New Study from Wisconsin School of Business Examines How Large Investors Buying Single-Family Homes are Impacting Local Markets
Since 2007, families or individuals looking to buy a single-family home may have found themselves competing with some heavy hitters in the market, as large private equity firms, institutional investors and real estate investment trusts have spent billions to purchase as many as 200,000 single-family homes throughout the United States.
A new study from the Wisconsin School of Business at the University of Wisconsin-Madison finds that investors are buying properties at a discount compared to individual buyers, and their presence in the market actually leads to a rise in home values. Overall, investor buyers purchase at a discount of 9.5 percent compared to individuals buying one house during the same time period in the market. The study also revealed that a 10 percent increase in the number of houses purchased by investors in a census block is associated with a 0.20 percent increase in house prices in that market.
Abdullah Yavas, professor and department chair of Real Estate & Urban Land Economics at the University of Wisconsin-Madison’s Wisconsin School of Business, Jessica Rutherford and Ronald Rutherford of the University of South Florida, and Marcus T. Allen of Florida Gulf Coast University examined more than 72,000 real estate transactions involving single-family dwellings in Miami-Dade County, Florida, between January 2009 and September 2013.
“While individual buyers may have a better sense of the local market and a more realistic idea of a home’s value, they don’t have some of the advantages that large investors bring to the game, such as the ability to offer sellers cash up front and avoid the mortgage approval process,” says Yavas at the Wisconsin School of Business. “Large investors are taking distressed properties off the market, possibly signaling to other buyers that these properties are undervalued, and leading more players to enter the market and drive up prices.”
The study identified the price discounts enjoyed by different investor groups as follows:
- Institutional investors (those averaging approximately 40 purchases during the sample period) purchased at an average discount of 7.7 percent, compared to single-purchase buyers.
- Large investors (those making six to 28 purchases during the sample period) purchased at an average discount of 13.6 percent, compared to single-purchase buyers.
- Medium investors (those making three to five purchase during the sample period) purchased at an average discount of 11.1 percent, compared to single-purchase buyers.
- Small investors (those making two purchases or one purchase as a LLC, LP, or other corporate entity) purchased at an average discount of eight percent, compared to single-purchase buyers.

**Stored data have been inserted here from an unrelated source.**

theorem writeTmrCtl_keeps (t : ℕ) (value : Word) {f m : Bool} {s u : State} (h : Keeps f m s u) :
    Keeps f m s (writeTmrCtl t value u) := by
  unfold writeTmrCtl
  repeat' first
    | with_reducible assumption
    | with_reducible apply State.hwSet_keeps
    | with_reducible apply State.setReg_keeps
    | with_reducible apply State.noteTimer_keeps
    | with_reducible apply Keeps.foldl
    | with_reducible apply Keeps.toF
    | intro _
    | split
    | dsimp only

theorem writeCtxMap_keeps (c : ℕ) (value : Word) {f m : Bool} {s u : State} (h : Keeps f m s u) :
    Keeps f m s (writeCtxMap c value u) := by
  unfold writeCtxMap
  repeat' first
    | with_reducible assumption
    | with_reducible apply State.hwSet_keeps
    | with_reducible apply State.setReg_keeps
    | with_reducible apply Keeps.foldl
    | with_reducible apply Keeps.toF
    | intro _
    | split

theorem State.releaseUnits_keeps (t : Task) {f m : Bool} {s u : State} (h : Keeps f m s u) :
    Keeps f m s (State.releaseUnits u t) := by
  unfold State.releaseUnits
  repeat' first
    | with_reducible assumption
    | with_reducible apply State.setReg_keeps
    | with_reducible apply State.setFld_keeps
    | with_reducible apply State.setBit_keeps
    | with_reducible apply Keeps.foldl
    | with_reducible apply Keeps.toF
    | intro _
    | split

theorem State.retireTask_keeps (t : Task) {f : Bool} {s u : State} (h : Keeps f false s u) :
    Keeps f false s (State.retireTask u t) := by
  unfold State.retireTask
  repeat' first
    | with_reducible assumption
    | with_reducible apply State.dropTask_keeps
    | with_reducible apply State.releaseUnits_keeps
    | with_reducible apply State.bindWaiting_keeps
    | with_reducible apply Keeps.foldl
    | with_reducible apply Keeps.toF
    | intro _
    | split
    | dsimp only
    | simp only [Keeps.lit]

theorem State.releaseJournal_keeps {f : Bool} {s u : State} (h : Keeps f false s u) :
    Keeps f false s (State.releaseJournal u) := by
  unfold State.releaseJournal
  repeat' first
    | with_reducible assumption
    | with_reducible apply State.retireTask_keeps
    | with_reducible apply Keeps.foldl
    | with_reducible apply Keeps.toF
    | intro _
    | split

theorem writeJrCfg_keeps (value : Word) {f : Bool} {s u : State} (h : Keeps f false s u) :
    Keeps f false s (writeJrCfg value u) := by
  unfold writeJrCfg
  repeat' first
    | with_reducible assumption
    | with_reducible apply State.setBit_keeps
    | with_reducible apply State.releaseJournal_keeps
    | with_reducible apply State.setFld_keeps
    | with_reducible apply State.hwSet_keeps
    | with_reducible apply State.setReg_keeps
    | with_reducible apply Keeps.foldl
    | with_reducible apply Keeps.toF
    | intro _
    | split
    | dsimp only
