theorem writeFlag_keeps {f m : Bool} {s u : State} (h : Keeps f m s u) : Keeps f m s (writeFlag u) := by
  unfold writeFlag
  repeat' first
    | with_reducible assumption
    | with_reducible apply State.onPacket_keeps
    | with_reducible apply State.final_keeps
    | with_reducible apply State.clearFlag_keeps
    | with_reducible apply State.setFlag_keeps
    | with_reducible apply Keeps.foldl
    | with_reducible apply Keeps.toF
    | intro _
    | split

theorem readIdentity_keeps (cond : MemCond) {f : Bool} {s u : State} (h : Keeps f false s u) :
    Keeps f false s (readIdentity cond u) := by
  unfold readIdentity
  repeat' first
    | with_reducible assumption
    | with_reducible apply State.onBuffer_keeps
    | with_reducible apply State.final_keeps
    | with_reducible apply State.fillBuffer_keeps
    | with_reducible apply Keeps.foldl
    | with_reducible apply Keeps.toF
    | intro _
    | split
    | dsimp only

theorem remapDone_keeps (p : ℕ) (trained : Bool) {f m : Bool} {s u : State} (h : Keeps f m s u) :
    Keeps f m s (remapDone p trained u) := by
  unfold remapDone
  repeat' first
    | with_reducible assumption
    | with_reducible apply State.setReg_keeps
    | with_reducible apply State.setBit_keeps
    | with_reducible apply State.changeRecord_keeps
    | with_reducible apply State.setFld_keeps
    | with_reducible apply State.hwSet_keeps
    | with_reducible apply Keeps.foldl
    | with_reducible apply Keeps.toF
    | intro _
    | split
    | dsimp only

theorem lockstepStop_keeps {f m : Bool} {s u : State} (h : Keeps f m s u) : Keeps f m s (lockstepStop u) := by
  unfold lockstepStop
  repeat' first
    | with_reducible assumption
    | with_reducible apply State.setFld_keeps
    | with_reducible apply State.mcEvent_keeps

theorem packetTimeout_keeps {f m : Bool} {s u : State} (h : Keeps f m s u) : Keeps f m s (packetTimeout u) := by
  unfold packetTimeout
  repeat' first
    | with_reducible assumption
    | with_reducible apply State.mqError_keeps
    | with_reducible apply Keeps.foldl
    | with_reducible apply Keeps.toF
    | intro _
    | split

theorem readPacket_keeps (cond : MemCond) {f m : Bool} {s u : State} (h : Keeps f m s u) :
    Keeps f m s (readPacket cond u) := by
  unfold readPacket
  repeat' first
    | with_reducible assumption
    | with_reducible apply State.mqError_keeps
    | with_reducible apply State.memRefusal_keeps
    | with_reducible apply State.noteCorrected_keeps
    | with_reducible apply State.takePacket_keeps
    | with_reducible apply Keeps.foldl
    | with_reducible apply Keeps.toF
    | intro _
    | split
    | dsimp only
    | simp only [Keeps.lit]

theorem rereadPacket_keeps {f m : Bool} {s u : State} (h : Keeps f m s u) : Keeps f m s (rereadPacket u) := by
  unfold rereadPacket
  repeat' first
    | with_reducible assumption
    | with_reducible apply Keeps.foldl
    | with_reducible apply Keeps.toF
    | intro _
    | split
    | dsimp only
    | simp only [Keeps.lit]

theorem writeReply_keeps {f : Bool} {s u : State} (h : Keeps f false s u) : Keeps f false s (writeReply u) := by
  unfold writeReply
  repeat' first
    | with_reducible assumption
    | with_reducible apply State.writeMem_keeps
    | with_reducible apply State.setReg_keeps
    | with_reducible apply State.setBit_keeps
    | with_reducible apply State.afterReply_keeps
    | with_reducible apply State.msix_keeps
    | with_reducible apply Keeps.foldl
    | with_reducible apply Keeps.toF
    | intro _
    | split
    | dsimp only
    | simp only [Keeps.lit]

theorem setPower_keeps {f m : Bool} {s u : State} (h : Keeps f m s u) : Keeps f m s (setPower u) := by
  unfold setPower
  repeat' first
    | with_reducible assumption
    | with_reducible apply State.onPacket_keeps
    | with_reducible apply State.final_keeps
    | with_reducible apply Keeps.foldl
    | with_reducible apply Keeps.toF
    | intro _
    | split
    | dsimp only
    | simp only [Keeps.lit]

theorem refreshBank_keeps (b : ℕ) (bank : ℕ) (writes : ℕ) {f m : Bool} {s u : State} (h : Keeps f m s u) :
    Keeps f m s (refreshBank b bank writes u) := by
  unfold refreshBank
  repeat' first
    | with_reducible assumption
    | with_reducible apply State.putSite_keeps
    | with_reducible apply State.setFld_keeps
    | with_reducible apply State.bump_keeps
    | with_reducible apply Keeps.foldl
    | with_reducible apply Keeps.toF
    | intro _
    | split

theorem pollRate_keeps (b : ℕ) (rate : ℕ) {f m : Bool} {s u : State} (h : Keeps f m s u) :
    Keeps f m s (pollRate b rate u) := by
  unfold pollRate
  repeat' first
    | with_reducible assumption
    | with_reducible apply State.putSite_keeps
    | with_reducible apply Keeps.foldl
    | with_reducible apply Keeps.toF
    | intro _
    | split

theorem recordWritten_keeps (ok : Bool) {m : Bool} {s u : State} (h : Keeps false m s u) :
    Keeps false m s (recordWritten ok u) := by
  unfold recordWritten
  repeat' first
    | with_reducible assumption
    | with_reducible apply State.setBit_keeps
    | with_reducible apply State.putCopy_keeps
    | with_reducible apply State.setReg_keeps
    | with_reducible apply State.hwSet_keeps
    | with_reducible apply State.releaseRetire_keeps
    | with_reducible apply State.releaseEvac_keeps
    | with_reducible apply State.startRecordWrite_keeps
    | with_reducible apply Keeps.foldl
    | with_reducible apply Keeps.toF
    | intro _
    | split
    | dsimp only
    | simp only [Keeps.lit]

theorem scrubLine_keeps (b : ℕ) (e : LineErrors) (r : RowAddr) {f : Bool} {s u : State} (h : Keeps f false s u) :
    Keeps f false s (scrubLine b e r u) := by
  unfold scrubLine
  repeat' first
    | with_reducible assumption
    | with_reducible apply State.atSite_keeps
    | with_reducible apply State.putSite_keeps
    | with_reducible apply serveScrub_keeps
    | with_reducible apply Keeps.foldl
    | with_reducible apply Keeps.toF
    | intro _
    | split

theorem sparePairBooted_keeps (aOk : Bool) (bOk : Bool) {f m : Bool} {s u : State} (h : Keeps f m s u) :
    Keeps f m s (sparePairBooted aOk bOk u) := by
  unfold sparePairBooted
  repeat' first
    | with_reducible assumption
    | with_reducible apply State.setBit_keeps
    | with_reducible apply State.setReg_keeps
    | with_reducible apply State.cancelEvac_keeps
    | with_reducible apply State.changeRecord_keeps
    | with_reducible apply Keeps.foldl
    | with_reducible apply Keeps.toF
    | intro _
    | split
    | dsimp only
    | simp only [Keeps.lit]

theorem startSpd_keeps (b : ℕ) (r : SpdResult) {f m : Bool} {s u : State} (h : Keeps f m s u) :
    Keeps f m s (startSpd b r u) := by
  unfold startSpd
  repeat' first
    | with_reducible assumption
    | with_reducible apply State.endReadout_keeps
    | with_reducible apply State.spdRead_keeps
    | with_reducible apply State.emit_keeps
    | with_reducible apply Keeps.foldl
    | with_reducible apply Keeps.toF
    | intro _
    | split

theorem spdTimeout_keeps (b : ℕ) {f m : Bool} {s u : State} (h : Keeps f m s u) : Keeps f m s (spdTimeout b u) := by
  unfold spdTimeout
  repeat' first
    | with_reducible assumption
    | with_reducible apply State.endReadout_keeps
    | with_reducible apply State.siteFails_keeps
    | with_reducible apply State.emit_keeps
    | with_reducible apply Keeps.foldl
    | with_reducible apply Keeps.toF
    | intro _
    | split

theorem installTable_keeps {f m : Bool} {s u : State} (h : Keeps f m s u) : Keeps f m s (installTable u) := by
  unfold installTable
  repeat' first
    | with_reducible assumption
    | with_reducible apply State.setReg_keeps
    | with_reducible apply State.final_keeps
    | with_reducible apply Keeps.foldl
    | with_reducible apply Keeps.toF
    | intro _
    | split
    | dsimp only
    | simp only [Keeps.lit]

theorem loadTable_keeps (cond : MemCond) {f m : Bool} {s u : State} (h : Keeps f m s u) :
    Keeps f m s (loadTable cond u) := by
  unfold loadTable
  repeat' first
    | with_reducible assumption
    | with_reducible apply State.onBuffer_keeps
    | with_reducible apply State.final_keeps
    | with_reducible apply State.memRefusal_keeps
    | with_reducible apply State.noteCorrected_keeps
    | with_reducible apply State.setFld_keeps
    | with_reducible apply Keeps.foldl
    | with_reducible apply Keeps.toF
    | intro _
    | split
    | dsimp only
    | simp only [Keeps.lit]

theorem snapTelemetry_keeps (cond : MemCond) {f : Bool} {s u : State} (h : Keeps f false s u) :
    Keeps f false s (snapTelemetry cond u) := by
  unfold snapTelemetry
  repeat' first
    | with_reducible assumption
    | with_reducible apply State.onBuffer_keeps
    | with_reducible apply State.final_keeps
    | with_reducible apply State.fillBuffer_keeps
    | with_reducible apply State.clearCounters_keeps
    | with_reducible apply Keeps.foldl
    | with_reducible apply Keeps.toF
    | intro _
    | split
    | dsimp only

theorem rowReported_keeps (stack : ℕ) (pc : ℕ) (bank : ℕ) (row : ℕ) {f m : Bool} {s u : State} (h : Keeps f m s u) :
    Keeps f m s (rowReported stack pc bank row u) := by
  unfold rowReported
  repeat' first
    | with_reducible assumption
    | with_reducible apply State.recordRow_keeps
    | with_reducible apply Keeps.foldl
    | with_reducible apply Keeps.toF
    | intro _
    | split

theorem readTierB_keeps (a : ℕ) (e : LineErrors) (r : RowAddr) (owner : Option TaskRef) {f : Bool} {s u : State}
    (h : Keeps f false s u) : Keeps f false s (readTierB a e r owner u) := by
  unfold readTierB
  repeat' first
    | with_reducible assumption
    | with_reducible apply State.atBank_keeps
    | with_reducible apply serveRequest_keeps
    | with_reducible apply Keeps.foldl
    | with_reducible apply Keeps.toF
    | intro _
    | split
    | dsimp only

theorem windowClosed_keeps {f m : Bool} {s u : State} (h : Keeps f m s u) : Keeps f m s (windowClosed u) := by
  unfold windowClosed
  repeat' first
    | with_reducible assumption
    | with_reducible apply State.onPacket_keeps
    | with_reducible apply State.setBit_keeps
    | with_reducible apply State.final_keeps
    | with_reducible apply Keeps.foldl
    | with_reducible apply Keeps.toF
    | intro _
    | split
    | dsimp only
    | simp only [Keeps.lit]

theorem windowDrained_keeps {f m : Bool} {s u : State} (h : Keeps f m s u) : Keeps f m s (windowDrained u) := by
  unfold windowDrained
  repeat' first
    | with_reducible assumption
    | with_reducible apply State.final_keeps
    | with_reducible apply Keeps.foldl
    | with_reducible apply Keeps.toF
    | intro _
    | split
    | dsimp only
    | simp only [Keeps.lit]

theorem windowOpened_keeps {f m : Bool} {s u : State} (h : Keeps f m s u) : Keeps f m s (windowOpened u) := by
  unfold windowOpened
  repeat' first
    | with_reducible assumption
    | with_reducible apply State.onPacket_keeps
    | with_reducible apply State.final_keeps
    | with_reducible apply State.openWindow_keeps
    | with_reducible apply Keeps.foldl
    | with_reducible apply Keeps.toF
    | intro _
    | split
    | dsimp only

end Sys2Proof.Machine
end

The discount for large investors is attributed to several factors, including the ability of those buyers to pay with cash. A cash sale may present less risk to the seller of a deal falling apart because of a mortgage contingency clause, while reducing the time required to complete the transaction because cash buyers don’t need loan approval. In both circumstances, a seller is more likely to be willing to accept a lower price. Large investors may also have advantages such as better tools for targeting potential acquisition properties, superior negotiating skills, and experience with the closing process.
“The entry of large investors into local housing markets appears to have some positive, short-term outcomes, such as improving property values by reducing the inventory of foreclosed homes,” says Yavas. “But there needs to be more research to consider how these purchases are affecting housing affordability and the quality of housing stock in local rental markets.”